Health Secretary Francisco Duque III said a country may reach “herd immunity” when 60 to 70 percent of the population is vaccinated, citing World Health Organization guidance.

“If we are able to reach that we’re going to pretty much arrest the spread of this. COVID-19 will be controlled. We will have herd immunity, that’s our goal around 60 percent to 70 percent,” he added.

Dominguez said the government has the funds for the vaccine purchase.

Duterte said the government will give priority to poor families, who received social amelioration program benefits from the government during the community quarantine.

He said middle income, Cabinet officials, as well as the army and the police, and even communist rebels will be among those to also be given the vaccine if they will stop attacking government forces during the COVID-19 crisis.

The rich who can afford the vaccine and drug pushers “who destroy the country” would not qualify for free vaccination, the President said.

Duterte said he will task the military to distribute the government-acquired COVID-19 vaccines.

Meanwhile, the private sector will buy as many as 2 million doses of COVID-19 vaccines, which will be given to government employees, frontline health workers and other essential services workers as designated by Department of Health,” said Christian Razon Gonzalez, executive vice president of the International Container Terminal Services Inc. (ICTSI).

Gonzalez said, “50 percent of this vaccine will be purely for the use of DOH under what is called equitable distribution to be determined by the government. The other 50 percent will be for the private entity to determine.”

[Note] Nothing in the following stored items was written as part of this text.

-- ==== Sys2Proof/Machine/Flits.lean ====
section
/-! DEFINITION. FLIT_RECEIVE: a flit on a Rein port (R4, R336 to R342, R344): CRC, acknowledgement, credits, order, and its way to
this device or through it. -/
namespace Sys2Proof.Machine

/-- The flit that 272 bytes carry (Table 12.3). -/
def flitOf (b : List (BitVec 8)) : Flit :=
  let b0 := leAt b 0 1
  let b1 := leAt b 1 1
  { kind := bitsOf b0 0 4, vc := bitsOf b0 4 2, lock := bit b0 6, last := bit b0 7, dest := bitsOf b1 0 6, rank := bitsOf b1 6 2,
    src := bitsOf (leAt b 2 1) 0 6, hops := bitsOf (leAt b 3 1) 0 4, tick := leAt b 9 1, payload := slice b 16 256 }

/-- The CRC of a flit is good (R336). -/
def flitGood (b : List (BitVec 8)) : Bool := leAt b 12 4 == crc32 (slice b 0 12 ++ slice b 16 256)

/-- The credits a flit returns to port `n`, for the VC it names (R339). -/
def State.creditsIn (s : State) (n vc k : Nat) : State :=
  let p := s.port n
  (s.setPort n { p with credits := modNth (· + k) vc p.credits }).pump n

/-- A complete message for this device on port `n`, by its VC (Tables 12.5 and 12.6). -/
def State.deliver (s : State) (n : Nat) (m : Msg) : State :=
  if m.vc = 3 then
    match m.mop with
    | 0x30 => s.domainIn n m
    | 0x31 => s.timeSync n
    | 0x32 => s.timeFollow n (leAt m.extra 0 8)
    | 0x33 => s.timeDreq n
    | 0x34 => s.timeDresp n (leAt m.extra 0 8)
    | 0x35 => s.configIn n m
    | 0x38 => s.girthReq n m
    | 0x39 => s.girthGrant m
    | 0x3A => s.girthRet m
    | _ => s
  else if s.rein.vc3Only then s
  else if m.vc = 1 then s.vc1In n m
  else s.vc02In n m

/-- A flit for this device joins the message of its VC; the last one completes it (R337). A DATA flit without a HEAD belongs to a
discarded message. -/
def State.collect (s : State) (n : Nat) (f : Flit) : State :=
  let p := s.port n
  let mine := (p.part.filter fun (x : Nat × Flit) => x.1 == f.vc).map (·.2)
  let others := p.part.filter fun (x : Nat × Flit) => x.1 != f.vc
  let fs := if f.kind = 1 then [f] else if mine.isEmpty then [] else mine ++ [f]
  let s := s.setPort n { p with part := others ++ (if f.last then [] else fs.map fun (x : Flit) => (f.vc, x)) }
  if f.last then (match msgOfFlits fs with | some m => s.deliver n m | none => s) else s

/-- A HEAD flit carries a message operation that is reserved or belongs to another VC (R337). -/
def headBad (f : Flit) : Bool := f.kind == 1 && mopVC (leAt f.payload 0 1) != some f.vc

/-- A transit message under way on a port is remembered by its HEAD until LAST: under VC + 4 one that was discarded, under VC + 8 one
that was forwarded (R337, R344). -/
def State.transitKept (s : State) (n k : Nat) : Bool := (s.port n).part.any fun (x : Nat × Flit) => x.1 == k

/-- Remember, or with LAST forget, the transit message of a flit. -/
def State.transitNote (s : State) (n k : Nat) (f : Flit) : State :=
  let p := s.port n
  s.setPort n { p with part := (p.part.filter fun (x : Nat × Flit) => x.1 != f.vc + 4 && x.1 != f.vc + 8)
                               ++ (if f.last then [] else [(k, f)]) }

/-- A transit flit: forwarded with one hop fewer by the table of its arrival port, or discarded with every flit of its message (R342 to
R344). -/
def State.transit (s : State) (n : Nat) (f : Flit) : State :=
  if f.kind == 2 && !(s.transitKept n (f.vc + 8)) then s.transitNote n (f.vc + 4) f
  else
    let s := s.routeMulti n f.dest
    match s.transitPort n f with
    | some e => (s.transitNote n (f.vc + 8) f).enqueue e [{ f with hops := f.hops - 1 }]
    | none => if s.rein.vc3Only then s.transitNote n (f.vc + 4) f else (s.transitNote n (f.vc + 4) f).discard n f

/-- An accepted flit: discarded for its operation, delivered here, or forwarded. A reserved KIND carries nothing (R4). A VC0 or VC1
flit with DEST 63 is misrouted on every chip, chip 63 among them (R16, R344). -/
def State.flitAccepted (s : State) (n : Nat) (f : Flit) : State :=
  if f.kind != 1 && f.kind != 2 then s
  else if headBad f then (s.transitNote n (f.vc + 4) f).stick F.REI_PROTO_PROTO
  else if f.vc = 3 || (f.dest == s.chip && !(f.vc ≤ 1 && f.dest == 63)) then s.collect n f
  else s.transit n f

/-- FLIT_RECEIVE on port `n`. -/
def State.flitIn (s : State) (n : Nat) (b : List (BitVec 8)) : State :=
  if !(s.portActive n) then s
  else if !(flitGood b) then s.nakOut n true
  else
    let f := flitOf b
    let lack := bitsOf (leAt b 6 2) 0 12
    let s := if bit (leAt b 6 2) 12 then s.nakIn n lack else s.lackTo n lack
    let s := s.creditsIn n (bitsOf (leAt b 8 1) 0 2) (bitsOf (leAt b 8 1) 2 6)
    if f.kind = 0 then s
    else if bitsOf (leAt b 4 2) 0 12 != (s.port n).rxSeq then s.nakOut n false
    else
      let p := s.port n
      let s := s.setPort n { p with rxSeq := (p.rxSeq + 1) % 4096, nakOut := false, owed := modNth (· + 1) f.vc p.owed }
      s.flitAccepted n f

end Sys2Proof.Machine
end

“Naturally, one of the targets that we will have, of course, will be our own employees. But in the case of ICTSI, we strongly believe that some of the key essential services’ members that really made the biggest impact especially at the beginning of the pandemic were the employees of the Philippine Ports Authority, Bureau of Customs and other essential frontline port and logistics workers,” he said.

He said the vaccine procurement initiative involved the UK and Philippine governments and the pharmaceutical company AstraZeneca. Under this arrangement, the private sector would cover the costs, he said.

He added that AstraZeneca was offering 3 million to 5 million doses initially to the Philippines.

In other developments:

• An infectious disease expert, Dr. Edsel Salvana, said frontline workers would be first in line to receive COVID-19 vaccines once they are available. Speaking on ANC, Salvana said the government must also include law enforcers, grocery store workers and public utility drivers, among others who provide critical services and help preserve the economy, in the vaccine rollout.

• The DOH on Monday said that they are unable to come up with a list of COVID-19 vaccine recipients because of a lack of the final list of vaccines for procurement. “Until we can have a final list of the vaccines that we are going to, we cannot give a list of the people who will be vaccinated,” Health Undersecretary Maria Rosario Vergeire said during a virtual briefing.